The party passed through the gate and onto the ramp. Phylakos and Diomedes at once took the road to the palace. The remainder clattered down to the garrison barracks. Macris followed more slowly. He longed to know the purpose of the visit; but it would be a mistake to start questioning inferiors, to show oneself not only more ignorant than they but vulgarly curious into the bargain. These were points a man had to watch if he was in the business of establishing a reputation.
4.
The afternoon was almost over when the summons came for Iphigeneia. She and her younger sister, Electra, and Sisipyla and an older woman who had once been nurse to the princess were playing a game of throw and catch in the small open courtyard adjoining the south staircase. For the ball, Sisipyla had been sent to fetch an old cloth doll, a limp survivor of Iphigeneia’s earliest childh
ood that still had a place in the box of old playthings in the princess’s bedroom.
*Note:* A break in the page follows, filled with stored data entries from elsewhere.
@[simp] theorem PP.overcurrentSample_digits (x : PP) (l : Nat) : (x.overcurrentSample l).digits = x.digits := by
  unfold PP.overcurrentSample
  dsimp only
  repeat' split
  all_goals rfl

@[simp] theorem PP.overloadSample_digits (x : PP) (l : Nat) : (x.overloadSample l).digits = x.digits := by
  unfold PP.overloadSample
  split <;> rfl

@[simp] theorem PP.overcurrentSample_feed (x : PP) (l : Nat) :
    (x.overcurrentSample l).feed = x.feed ∧ (x.overcurrentSample l).hold = x.hold := by
  unfold PP.overcurrentSample
  dsimp only
  repeat' split
  all_goals exact ⟨rfl, rfl⟩

@[simp] theorem PP.overloadSample_feed (x : PP) (l : Nat) :
    (x.overloadSample l).feed = x.feed ∧ (x.overloadSample l).hold = x.hold := by
  unfold PP.overloadSample
  split <;> exact ⟨rfl, rfl⟩

@[simp] theorem calm_hookSample (p : Port) (loop ring : Nat) (h : Calm K z s) : Calm K z (s.hookSample p loop ring) := by
  have h1 : Calm K z (s.modPort p fun x => ((x.passMs).overcurrentSample loop).overloadSample ring) :=
    calm_modPort_keep _ _ h (by simp [PP.passMs]) (by simp [PP.passMs]) (by simp [PP.passMs])
  unfold State.hookSample
  dsimp only
  split
  · exact calm_hookUnblanked _ _ _ h1
  · exact h1

theorem calm_lift (p : Port) (trip : Bool) (h : Calm K z s) (hf : (s.ports.get p).feed.inService = true) :
    Calm K z (s.lift p trip) :=
  calm_ccOffHook _ (calm_raise _ (calm_port_serve p _ h hf (fun _ => Nat.zero_le _) rfl rfl))

@[simp] theorem calm_thermalOne (i : FaultId) (v on off : Int) (h : Calm K z s) : Calm K z (s.thermalOne i v on off) := by
  unfold State.thermalOne
  try dsimp only
  all_goals first | exact h | simp (maxDischargeDepth := 40) [h, Reset.call]

@[simp] theorem calm_thermal (v : Option Int) (h : Calm K z s) : Calm K z (s.thermal v) := by
  unfold State.thermal
  try dsimp only
  repeat' split
  all_goals first | exact h | simp (maxDischargeDepth := 40) [h, Reset.call]

@[simp] theorem calm_foreign (tip ring : Option Int) (h : Calm K z s) : Calm K z (s.foreign tip ring) := by
  unfold State.foreign
  try dsimp only
  all_goals first | exact h | simp (maxDischargeDepth := 40) [h, Reset.call]

@[simp] theorem calm_reportLeakage (k : TestKind) (fails : Bool) (vs : List Int) (h : Calm K z s) : Calm K z (s.reportLeakage k fails vs) := by
  unfold State.reportLeakage
  try dsimp only
  repeat' split
  all_goals first | exact h | simp (maxDischargeDepth := 40) [h, Reset.call]

@[simp] theorem calm_finishTest (c : CurrentTest) (h : Calm K z s) : Calm K z (s.finishTest c) := by
  refine calm_afterTest c (calm_endTest c (calm_reportLeakage _ _ _ (calm_recordTest _ _ _ _ ?_)) fun x hx hk => hk.2 hx)
  exact h.weaken fun x hx => hx.1

end Sys2Proof.Machine
end

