/-- A call's transaction of this kind no longer in flight. -/
def State.unmarked (s : State) (p : Port) (k : TxKind) : State :=
  s.modCallRaw p fun r => { r with txs := r.txs.without k }

/-- The end of a call's transaction is told to the call that asked, its mark gone (R106). -/
theorem callTxEnded_own (s : State) (p : Port) (tag : Nat) (e : TxEnd) (h : (s.call p).serial = tag) :
    s.callTxEnded .seize p tag e = (s.unmarked p .seize).seizeEnded p e
    ∧ s.callTxEnded .release p tag e = (s.unmarked p .release).releaseEnded p
    ∧ s.callTxEnded .answer p tag e = (s.unmarked p .answer).answerEnded p e
    ∧ s.callTxEnded .digit p tag e = (s.unmarked p .digit).digitEnded p e
    ∧ s.callTxEnded .coding p tag e = (s.unmarked p .coding).codingEnded p e := by
  unfold State.callTxEnded
  simp only [ne_eq, h, not_true_eq_false, if_false]
  exact ⟨rfl, rfl, rfl, rfl, rfl⟩

theorem callTxEnded_other (s : State) (k : TxKind) (p : Port) (tag : Nat) (e : TxEnd) (h : (s.call p).serial ≠ tag) :
    s.callTxEnded k p tag e = s := if_pos h

theorem steady_codingEnded_failed (s : State) (p : Port) : Steady s (s.codingEnded p .failed) := by
  refine .ite (fun _ => .trans (s := s.releaseCall p .capacity) (steady_releaseCall s p _) ?_) fun _ => .refl s
  exact steady_faultEventCore _ (by cases p <;> decide) _

theorem steady_callTxEnded_failed (s : State) (k : TxKind) (p : Port) (tag : Nat)
    (hk : k = .seize ∨ k = .release ∨ k = .answer ∨ k = .digit ∨ k = .coding) :
    Steady s (s.callTxEnded k p tag .failed) := by
  by_cases h : (s.call p).serial = tag
  · obtain ⟨hz, hr, ha, hd, hc⟩ := callTxEnded_own s p tag .failed h
    have unmarked : Steady s (s.unmarked p k) := .of_only (only_modCallRaw s p _)
    rcases hk with rfl | rfl | rfl | rfl | rfl
    · rw [hz]
      exact unmarked.trans (.ite (fun _ => steady_seizeRefused _ _ _) fun _ => .refl _)
    · rw [hr]
      exact unmarked.trans (.ite (fun _ => steady_releaseDone _ _) fun _ => .refl _)
    · rw [ha]
      exact unmarked.trans (.ite (fun _ => steady_releaseCall _ _ _) fun _ => .refl _)
    · rw [hd]
      exact unmarked.trans (.ite (fun _ => steady_releaseCall _ _ _) fun _ => .refl _)
    · rw [hc]
      exact unmarked.trans (steady_codingEnded_failed _ p)
  · rw [callTxEnded_other s k p tag _ h]
    exact .refl s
The nurse was on the heavy side and rather unwieldy, and she had not really wanted to play. They had found her spinning wool in a shady corner of the courtyard and Iphigeneia had coerced her into it. “We need four people,” she had said. “Less than four is no use at all.” And she had narrowed her eyes and looked intently at the nurse, in the way she had when meeting with opposition.
Sisipyla, watching this briefest of contests—the nurse did not resist long—had known at once why there had to be four players. The yard was square, the game had to be square too. She had long ago, while they were still children, recognized in her mistress an imperative need for things to match up and to be perfect; not only particular things, like her makeup or the combs in her hair, but forms and arrangements too, things you couldn’t touch or really see, a puzzling matter for Sisipyla. She had watched, with the familiar sense of puzzlement, while Iphigeneia stationed the players in positions exactly corresponding to the angles made by the corners of the walls, forming an exact copy of the square.
The thing that gave the game its edge, however, was the opposite principle of disorder. None of the players could know whether the doll was to be thrown her way or not; it was permitted, it was even required, to make feints and pretended throws and to change direction at the last moment. The game had begun with a great deal of laughter but then deteriorated fairly quickly. Iphigeneia was getting crosser and crosser, first because the nurse dithered and fumbled, and this slowed the game down, then because Electra, in her eagerness to be tricky, would try to change direction at the very moment of throwing, and this made her aim erratic, so that the doll went flying at an impossible angle and could not be caught however quick one was.
“How could anyone be expected to catch that?” Iphigeneia demanded furiously, after the doll had come flailing at her knee-high. “Why don’t you learn to throw straight?”